Role-play cases simulate real clinical practice to guide how candidates respond to clinical scenarios and real life practice.

You are a doctor in your routine clinic, ready to begin your day of consultations. A patient has been booked to see you,

Name: Mr Marcus Namon

Age: 28 years Male

Past Medical History: Obesity Stage 2, Early Osteoarthritis (both knees).

Occupation: Professional eSports (Online gamer)
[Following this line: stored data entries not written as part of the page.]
-- ==== Sys2Proof/Certificates/Slice0/Obligations.lean ====
section
/-! DEFINITION. The statements for the provers, one `Obligations.<Name>` each; OBLIGATIONS.json lists them. Where a
statement's next state is written as updates of the state before, every part not named is unchanged. -/

section
open Sys2Proof Sys2Proof.Machine

/-! ### The machine -/

/-- A step runs the command at the front of the queue on the state with the rest of the queue. On an empty queue the clock
counts on (the model's choice, log entry 2). -/
def Obligations.StepTakesFrontCommand : Prop :=
  (∀ (c : Instr) (rest : List Instr) (s : State), s.pending = c :: rest → step s = exec c (s.setPending rest)) ∧
  ∀ s : State, s.pending = [] → step s = .next (s.setClock (s.clock + 1))

/-- No command stops the machine; each leaves the rest of the queue, and the clock at the reading it was taken at (log
entry 1). -/
def Obligations.EveryCommandAnswers : Prop :=
  ∀ (c : Instr) (s : State), ∃ t, exec c s = .next t ∧ t.pending = s.pending ∧ t.clock = c.now

/-- After reset every law holds. -/
def Obligations.ResetIsLawful : Prop :=
  MarkersLawful State.reset.trk.markers ∧ HandOffLawful State.reset ∧ LooperLawful State.reset ∧
  TrimBounded State.reset ∧ FactorBounded State.reset ∧ ReferenceLawful State.reset ∧ HoldLawful State.reset ∧
  SensingLawful State.reset ∧ QueueLawful State.reset ∧ ErrorsLawful State.reset.ec

/-! ### The laws of the device, kept by every step -/

/-- R29: at most 8 markers, in order of distance. -/
def Obligations.MarkersStayOrdered : Prop :=
  ∀ s t : State, MarkersLawful s.trk.markers → step s = .next t → MarkersLawful t.trk.markers

/-- R3, R4, R16, R91: bite, stand state, partner and schedule table agree. -/
def Obligations.HandOffStaysLawful : Prop :=
  ∀ s t : State, HandOffLawful s → step s = .next t → HandOffLawful t

/-- R52, R54, R57: which looper states and trims go with which stand states.

R52, R61: I and t within their limits. -/
def Obligations.LooperStaysLawful : Prop :=
  (∀ s t : State, LooperLawful s → step s = .next t → LooperLawful t) ∧
  ∀ s t : State, TrimBounded s → step s = .next t → TrimBounded t

/-- R76, R79: c and the speed reference within their limits. -/
def Obligations.CascadeStaysBounded : Prop :=
  ∀ s t : State, FactorBounded s ∧ ReferenceLawful s → step s = .next t → FactorBounded t ∧ ReferenceLawful t

/-- R25, R27, R131: the hold line, the release qualification and HOLD agree. -/
def Obligations.HoldStaysLawful : Prop :=
  ∀ s t : State, HoldLawful s → step s = .next t → HoldLawful t
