/-- Settles O58. -/
theorem failedAttempt : Obligations.FailedAttempt := by
  intro s now a x ha hx hsends hcount count newer flawSent
  let s1 := settleFlaw a (captureEnd a.breaking (s.setClock now))
  let s2 := settleFailed a.slot s1
  let s3 := s2.setEc (s2.ec.attemptFailed now)
  have hrun : exec (.attemptFailed now) s = .next (endAttempt (clearIfOffLink s3)) := by
    have hrun : exec (.attemptFailed now) s = execAttemptFailed now s := rfl
    rw [hrun]
    simp [execAttemptFailed, ha, s3, s2, s1]
  obtain ⟨hlink, hmarks, hreports⟩ := settleFlaw_capture (s := s.setClock now) hx
  have hx1 : s1.txq.slots[a.slot] = some x := by simpa [s1] using hx
  have hnewer : newerPending a.slot x.frame.kind s1.txq.slots = true ↔ newer := by
    rw [newerPending_iff]
    simp [s1, newer]
  have hec2 : s2.ec = { s.ec with
      dropped := if x.cleared = false ∧ 2 ≤ x.attempts then satAdd s.ec.dropped 1 else s.ec.dropped } := by
    have hec1 : s1.ec = s.ec := by simp [s1]
    rw [← hec1, show s2.ec = _ from settleFailed_ec hx1]
    split <;> rfl
  have hec3 : s3.ec = if 200 ≤ count then
        { s2.ec with txErrors := count, link := .offLink, spanBits := 0, spanAt := now, spans := 0 }
      else { s2.ec with
        txErrors := count
        link := if 128 ≤ count ∨ 128 ≤ s.ec.rxErrors then .muted
          else if 64 ≤ count ∨ 64 ≤ s.ec.rxErrors then .warned else .active } := by
    have h := attemptFailed_of_sends (e := s2.ec) (by simpa [hec2] using hsends) (by simpa [hec2] using hcount) now
    rw [show s3.ec = _ from h, hec2]
  have hoff : s3.ec.link = .offLink ↔ 200 ≤ count := by
    rw [hec3]
    split_ifs with h8 <;> simp [h8]
  have hlink3 : s3.link = { s.link with
      capture := if a.breaking then s.link.capture else now, flawArmed := s.link.flawArmed && !flawSent } := by
    have h3 : s3.link = s1.link := by simp [s3, s2]
    rw [h3, hlink]
    rfl
  let t := endAttempt (clearIfOffLink s3)
  have hec : t.ec = s3.ec := by simp [t]
  have hslots (h : count < 200) : t.txq.slots = s2.txq.slots := by
    have hn : ¬s3.ec.link = .offLink := by rw [hoff]; omega
    have hclear : clearIfOffLink s3 = s3 := if_neg hn
    simp [t, hclear, s3]
  have hrep : t.rep = s1.rep := by simp [t, s3, s2]
  refine ⟨t, hrun, ?_, ?_, ?_, ?_, fun h8 => ⟨?_, ?_, ?_, ?_⟩, ?_, fun h8 h => ?_, fun h8 hc hx2 hn => ?_, ?_, fun f => ?_, ?_, ?_, ?_⟩
  · rw [hec, hec3]; split <;> rfl
  · rw [hec, hec3]; split <;> simp [hec2]
  · rw [hec, hec3]; split <;> simp [hec2]
  · rw [hec, hec3]; split <;> rfl
  · rw [hec, hec3, if_pos h8]
  · rw [hec, hec3, if_pos h8]
  · rw [hec, hec3, if_pos h8]
  · simp [t, clearIfOffLink, hoff.mpr h8]
  · rw [hec, hec3]
    split <;> simp [hec2, satAdd]
  · rw [hslots h8, settleFailed_freed hx1 (h.imp_right (Or.imp_right hnewer.mpr))]
    simp [s1]
  · rw [hslots h8, settleFailed_kept hx1 hc hx2 (mt hnewer.mp hn)]
    simp [s1]
  · rw [hec]
    simp [t, endAttempt, hlink3]
    exact ⟨by simp [s3, s2, s1], by cases s3.ec.link <;> rfl⟩
  · rw [stickyMark_of_rep hrep, hmarks f]
    rfl
  · rw [KeepsReports, hrep]
    exact hreports
  · simp [SameStand, t, s3, s2, s1]
  · simp [SameQueue, t, s3, s2, s1]

/-- R182: a flag is cleared that the STATUS frame carried as set and whose last setting came before its offer. -/
def clearsMark (data : Vector Byte 8) (order : Nat) (f : StickyFlag) (mark : Option Mark) : Bool :=
  carriesFlag data f && mark.any fun m => decide (m.order ≤ order)

/-- One flag of `clearCarried`. -/
def clearOne (data : Vector Byte 8) (order : Nat) (s : State) (g : StickyFlag) : State :=
  if clearsMark data order g (s.stickyMark g) then s.setRep { s.rep with sticky := s.rep.sticky.set g.place none } else s

theorem clearCarried_eq_foldl (data : Vector Byte 8) (order : Nat) (s : State) :
    clearCarried data order s = StickyFlag.all.foldl (clearOne data order) s := by
  refine congrArg (fun step => List.foldl step s StickyFlag.all) (funext fun s => funext fun f => ?_)
  unfold clearOne clearsMark
  cases s.stickyMark f <;> simp

theorem cleared_stickyMark (f g : StickyFlag) (s : State) :
    (s.setRep { s.rep with sticky := s.rep.sticky.set g.place none }).stickyMark f =
      if f = g then none else s.stickyMark f := by
  simp only [State.stickyMark, setRep_rep, Fin.getElem_fin]
  rw [Vector.getElem_set]
  by_cases h : f = g
  · simp [h]
  · have : g.place.val ≠ f.place.val := fun e => h ((StickyFlag.place_inj g f).1 (Fin.ext e)).symm
    simp [h, this]
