-- ==== Sys2Proof/Machine/State.lean ====
section
/-! DEFINITION. The state of one RKL-8512: every register, memory, queue, table and mode the manual names, as plain data,
with the queue of waiting commands. INVENTORY.md lists each with its rule and reset value. -/
namespace Sys2Proof.Machine

/-- A step stops with a fault only here. -/
inductive Fault where
  /-- A register write reached Abaund's test registers of a cluster window in BLANK or RETURNED, which the manual does not
  define (R673). Raised by REGISTER_WRITE and MCTP_REGISTER_WRITE. Safe: the run stops where the manual says nothing. -/
  | undefinedTestRegister (offset : Nat)
  deriving DecidableEq, Repr

/-- The reasons for which a command has no meaning. -/
inductive Refusal where
  /-- The row has no meaning yet; no arm of this model answers so. Safe. -/
  | notModelled (mnemonic : String)
  deriving DecidableEq, Repr

/-! ## Host side -/

/-- Device-side state of a submission queue beside its registers (R450, R452). -/
structure SqSt where
  tail : Nat
  deriving DecidableEq, Repr

/-- Device-side state of a completion queue beside its registers (R453, R454). -/
structure CqSt where
  head : Nat
  phase : Bool
  /-- entries written since the last message -/
  unsig : Nat
  /-- device time of the first entry not yet signalled -/
  firstUnsig : Option Nat
  deriving DecidableEq, Repr

/-- Life of a command: fetched by HQ, admitted by SCH, ended with its final entry still to be written. -/
inductive CmdPhase where
  | fetched | admitted | ended
  deriving DecidableEq, Repr

/-- Progress of a `vr.generate` past its checks (R259, R260, R271, R284 to R292). -/
structure GenSt where
  /-- the memory appended to; a temporary one with MEM = 0 -/
  mem : Nat
  /-- tokens of IN not yet appended -/
  prompt : List Nat
  /-- prompt tokens appended -/
  fed : Nat
  /-- blocks retrieved for the present token or group of prompt tokens, by layer and KV head -/
  group : List (List Nat)
  /-- experts by descending score for the present token, by layer -/
  rank : List (List Nat)
  /-- gate weights of the selected ones, in that order (R238) -/
  gates : List (List F32)
  /-- units whose demand moves for the present token missed their deadlines -/
  late : List UnitId
  /-- generated tokens that are not appended to the memory (COMMIT = 0), and their keys and values -/
  kept : List Nat
  keptKv : List (List (List (BitVec 16)))
  /-- tokens generated -/
  gen : Nat
  /-- state of the grammar -/
  gram : Nat
  stops : List (List Byte)
  /-- G: the bytes of the generated tokens -/
  text : List Byte
  released : Nat
  out : Nat
  seq : Nat
  deriving DecidableEq, Repr

/-- The vector of an insert whose entries are written and not yet committed (R63): its local ID, the location of its record, and the
fine lists whose committed length has still to pass its entry. -/
structure Committing where
  lid : Nat
  loc : Word
  due : List Nat
  deriving DecidableEq, Repr

/-- How far a command that works in steps has come. -/
inductive Work where
  | idle
  /-- IDOUT slots decided so far, the status of the first failure (R64), and the vector that is being committed (R63) -/
  | insert (ids : List Nat) (status : Nat) (now : Option Committing)
  /-- outcome bytes decided so far (R66) -/
  | delete (outs : List Byte)
  /-- the list to examine next and the counts of the report (R69) -/
  | compact (next examined compacted removed released discarded : Nat)
  | generate (g : GenSt)
  deriving DecidableEq, Repr

/-- One command in flight (R455, R464, R471, R392). -/
structure Cmd where
  id : Nat
  fn : Nat
  sq : Nat
  cmdid : Nat
  /-- completion queue of its entries, fixed when it was fetched; none once that queue has been disabled (R451, R487) -/
  cq : Option Nat
  /-- the 128-byte submission entry -/
  entry : List Byte
  /-- the argument block copied at admission -/
  args : List Byte
  phase : CmdPhase
  cls : Nat
  /-- pool and record slot, from admission to completion -/
  slot : Option (Nat × Nat)
  /-- position in the order of admission -/
  seq : Nat
  bp : Nat
  pos : Nat
  lastBp : Nat
  status : Nat
  count : Nat
  value : Nat
  finalBp : Nat
  /-- the command's own work has begun (root fragment made, or a Varelm program run) -/
  started : Bool
  /-- device-space base of the argument copy, 0 when none (R302) -/
  argBase : Nat
  /-- fragments of its Varelm program that have used their reissue for a tag mismatch (R138, R139) -/
  skewed : List Nat
  /-- lost runs of fragments of its Varelm program, one entry for each (R309) -/
  losses : List Nat
  /-- commands admitted before this one that it waits for (R39, R322, R410, R222) -/
  waits : List Nat
  /-- fragment that posted this Varelm program with VARELM = 1 (R298); none for a command of a queue -/
  parent : Option Nat
  work : Work
  /-- stack-memory bytes for which it waits while the placement engine makes room (R213) -/
  needRoom : Nat
  /-- device time of its admission -/
  admittedAt : Nat
  /-- at its admission: the next command number, and the inserts and deletes whose final entry was not yet written (R74, R75) -/
  bound : Nat
  unposted : List Nat
  deriving DecidableEq, Repr

/-- One reply to the sideband, DOE or a configuration request (R578, R585, R651). -/
structure Reply where
  src : ReqSource
  code : Nat
  status : Nat
  data : List Byte
  deriving DecidableEq, Repr

/-- A frame sent by a port half (R491, R496, R497): 802.1Q priority, IPv6 traffic class, UDP ports, and the Scarab packet with its
bytes. -/
structure SentFrame where
  half : Nat
  pcp : Nat
  trafficClass : Nat
  srcPort : Nat
  dstPort : Nat
  packet : Packet
  bytes : List Byte
  deriving DecidableEq, Repr

/-- The outside world as the device sees it, and everything the device has sent to it. -/
structure Outside where
  /-- host memory of every function, key fn·2^64 + address -/
  hostMem : Mem
  /-- ranges (function, base, length) whose translation the host refuses (R486) -/
  refused : List (Nat × Nat × Nat)
  /-- translations the device caches under ATS (R443): function and 4 KiB page -/
  atsCache : List (Nat × Nat)
  /-- MSI-X messages sent: function and vector, oldest first (R454, R631) -/
  msix : List (Nat × Nat)
  /-- I3C in-band interrupts to the board controller: event codes (R622, R631, R646) -/
  ibi : List Nat
  /-- functions whose AER log took an error (R486) -/
  aer : List Nat
  /-- replies over MCTP and DOE, oldest first -/
  replies : List Reply
  /-- values returned to register reads that met a write of their cycle, oldest first (R662) -/
  reads : List (RegRead × Nat)
  /-- configuration replies: function and value, none for Request Retry Status (R651) -/
  cfg : List (Nat × Option Nat)
  /-- frames transmitted, oldest first (R541) -/
  frames : List SentFrame
  /-- neighbour advertisements sent for an address (R492) -/
  adverts : List Nat
  deriving DecidableEq, Repr

/-! ## Threads and fragments -/

/-- Thread states (R297). -/
inductive ThreadState where
  | free | ready | stall | wait | ended
  deriving DecidableEq, Repr

/-- One hardware thread of a fragment (R293, R342). -/
structure Thread where
  st : ThreadState
  pc : Nat
  g : Map Word
  v : Map (BitVec 1024)
  m : Map (BitVec 128)
  /-- s0 FLAGS (R345) -/
  flags : Word
  /-- of an `lscan` that waits for its port or for the comb: entries processed, entries kept, and the bytes already taken
  of the next entry (R370) -/
  scanAt : Option (Nat × Nat × List Byte)
  /-- of a `wcall`, `seal` or `unseal` that waits at the HBMC: its number in the order of arrival, and its segment (R174) -/
  queuedAt : Option (Nat × Nat)
  deriving DecidableEq, Repr

/-- The pump descriptor's fields (R329). -/
structure PumpDesc where
  base : Nat
  port : Nat
  mode : Nat
  dims : Nat
  stream : Bool
  idxw : Bool
  esize : Nat
  ldepth : Nat
  buf : Nat
  count : List Nat
  stride : List Int
  idx : Nat
  deriving DecidableEq, Repr

/-- A pump bound by `pump.set` (R328, R330). -/
structure Pump where
  desc : PumpDesc
  running : Bool
  /-- next element to fetch -/
  next : Nat
  deriving DecidableEq, Repr

/-- One element in a port: its bytes, or the address at which it was poisoned (R334). -/
inductive Elem where
  | bytes (b : List Byte) (innerOnly : Bool)
  | poisoned (addr number : Nat)
  deriving DecidableEq, Repr

/-- A queue port bound to a pump (R328, R332, R333). -/
structure Port where
  pump : Nat
  esize : Nat
  depth : Nat
  mailbox : Bool
  elems : List Elem
  ended : Bool
  deriving DecidableEq, Repr

/-- An accumulator tile (R342, R365): elements by 64·i + j, zero when unlisted. -/
structure Tile where
  isInt : Bool
  elems : Map F32
  deriving DecidableEq, Repr

/-- One member of a fragment's gang on its logical cluster (R298 to R301). -/
structure Member where
  cluster : Nat
  /-- physical cistern offset of the area -/
  base : Nat
  threads : List Thread
  pumps : Map Pump
  ports : Map Port
  tiles : Map Tile
  deriving DecidableEq, Repr

/-- One entry of a commit log (R303). -/
structure LogEntry where
  isAdd : Bool
  addr : Nat
  value : Word
  deriving DecidableEq, Repr

/-- Life of a fragment: waiting behind a join, dispatchable, running. -/
inductive FragPhase where
  | joining | dispatchable | running
  deriving DecidableEq, Repr

/-- One fragment (R298 to R314). -/
structure Frag where
  id : Nat
  cmd : Nat
  tenant : Nat
  cls : Nat
  /-- the 64-byte descriptor -/
  desc : List Byte
  /-- program handle whose code its threads run, 0 for Varelm -/
  prog : Nat
  phase : FragPhase
  /-- gangs of commits this fragment descends from (R303) -/
  groups : List Nat
  /-- the group that a JOIN continuation waits for -/
  joinOn : Option Nat
  members : List Member
  posts : List (List Byte)
  logs : List LogEntry
  status : Option Nat
  prog2 : Option (Nat × Nat)
  /-- host-space output held for commit: host address and byte, in store order (R313) -/
  held : List (Nat × Byte)
  /-- a line with INNER_ONLY was loaded (R314) -/
  inner : Bool
  reissues : Nat
  /-- clusters of its lost runs, which the next run avoids (R309) -/
  avoid : List Nat
  /-- the single reissue for sequence-tag mismatches is used (R139) -/
  skewUsed : Bool
  /-- device time at which it became dispatchable, and at dispatch -/
  readyAt : Nat
  dispAt : Nat
  /-- device time from which R546 counts its wait: for a root fragment, the admission of its command -/
  waitFrom : Nat
  /-- its wait has reached the bound of R546 -/
  missed : Bool
  /-- charged cost L_f (R539) -/
  charged : Nat
  deriving DecidableEq, Repr

/-! ## Clusters -/

/-- One line of a line cache (R323): tenant, line address, data, dirty mask, INNER_ONLY. -/
structure Line where
  tenant : Nat
  line : Nat
  data : List Byte
  dirty : BitVec 64
  inner : Bool
  deriving DecidableEq, Repr

/-- A comb context (R84, R89). `run` and `block` hold (key bits, tag) pairs. -/
structure CombCtx where
  /-- fragment that opened it; the context is open while that fragment runs (assumption 14) -/
  frag : Nat
  tenant : Nat
  k : Nat
  dedup : Bool
  desc : Bool
  ktype : Nat
  wide : Bool
  /-- physical cistern offsets of the run area and of the descriptor -/
  area : Nat
  descAt : Nat
  run : List (F32 × Nat)
  block : List (F32 × Nat)
  pushed : Nat
  dups : Nat
  /-- its run area lies outside the fragment's area or overlaps another one, so that its run is unpredictable (R85) -/
  astray : Bool
  deriving DecidableEq, Repr

/-- An accepted `tmma` not yet executed: fragment, member, tile, weight type and the descriptor's bytes (R366). -/
structure TensorOp where
  frag : Nat
  mem : Nat
  thread : Nat
  tile : Nat
  ty : Nat
  desc : List Byte
  deriving DecidableEq, Repr

/-- Gating of a cluster (R638, R672). -/
inductive Gating where
  | running | clockGated | powerGated
  deriving DecidableEq, Repr

/-- State of one logical cluster beside its cistern. -/
structure Cluster where
  lines : List Line
  ctx : Map CombCtx
  tensor : List TensorOp
  gating : Gating
  /-- fragments dispatched while gated, whose threads start at the wake (R638) -/
  waking : List Nat
  deriving DecidableEq, Repr

/-- State of one physical cluster kept by R613 to R615. -/
structure PhysCluster where
  retired : Bool
  /-- stopped for its self-test, with the cause of R692 -/
  testing : Option Nat
  /-- device time of the last residue fault -/
  residueAt : Option Nat
  /-- cistern banks that have had an uncorrectable error -/
  ueBanks : List Nat
  deriving DecidableEq, Repr

/-! ## Stack memory -/

/-- An allocation or argument copy in a tenant's device space (R315, R320, R302). -/
structure Alloc where
  tenant : Nat
  base : Nat
  size : Nat
  shared : Bool
  wellSeg : Bool
  readOnly : Bool
  /-- stack and well domain of a well segment, chosen by the placement engine -/
  stack : Nat
  well : Nat
  mapped : Bool
  /-- commands whose completion must come before the memory returns (R322) -/
  freeing : Option (List Nat)
  deriving DecidableEq, Repr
Medication History: Topical analgesia. NKDA


Medical Notes:

First contact MSK clinic, Today:
Seen with left elbow pain 2weeks, worsening. No associated factor. Lives alone, little exercise – BMI 32Kg/m2. Vital signs normal.
Examination: Tender over the lateral epicondyle, worse on resisted wrist extension and supination. Left arm normal tone and power. Normal sensation and full range of movement of the wrist, elbow and shoulder.

Good ROM in the neck, no neck tenderness.

Given exercises and PIL

Appear unhappy that he wasn’t seeing a GP, asking for second opinion.

These are the key issues in this clinical scenario.

Key Issues:


  1.  The clinical management has to be up to date with current practice and relevant to the patient. The doctor should employ principles of shared management when offering options to the patient.

  2. Important to note and incorporate the social history and context in your management. Factors that influenced lifestyle, and precipitated known and new medical conditions should be addressed. The patient is a professional eSports, social isolation as a migrant, income and entertainment needs of the patient. 

  3. Demonstrate understanding that professional sport people find it difficult to stop playing sports or he hesitant to take a break. It is their lifestyle and a source of income. 

  4. The doctor should be able to demonstrate and explain the various options for clinical management of tennis elbow, if the initial steps do not work. 

  5. The doctor should be show acknowledge the patient's frustrations with getting appointments and explain to patient that the clinical assessment from the non-GP staff was appropriate.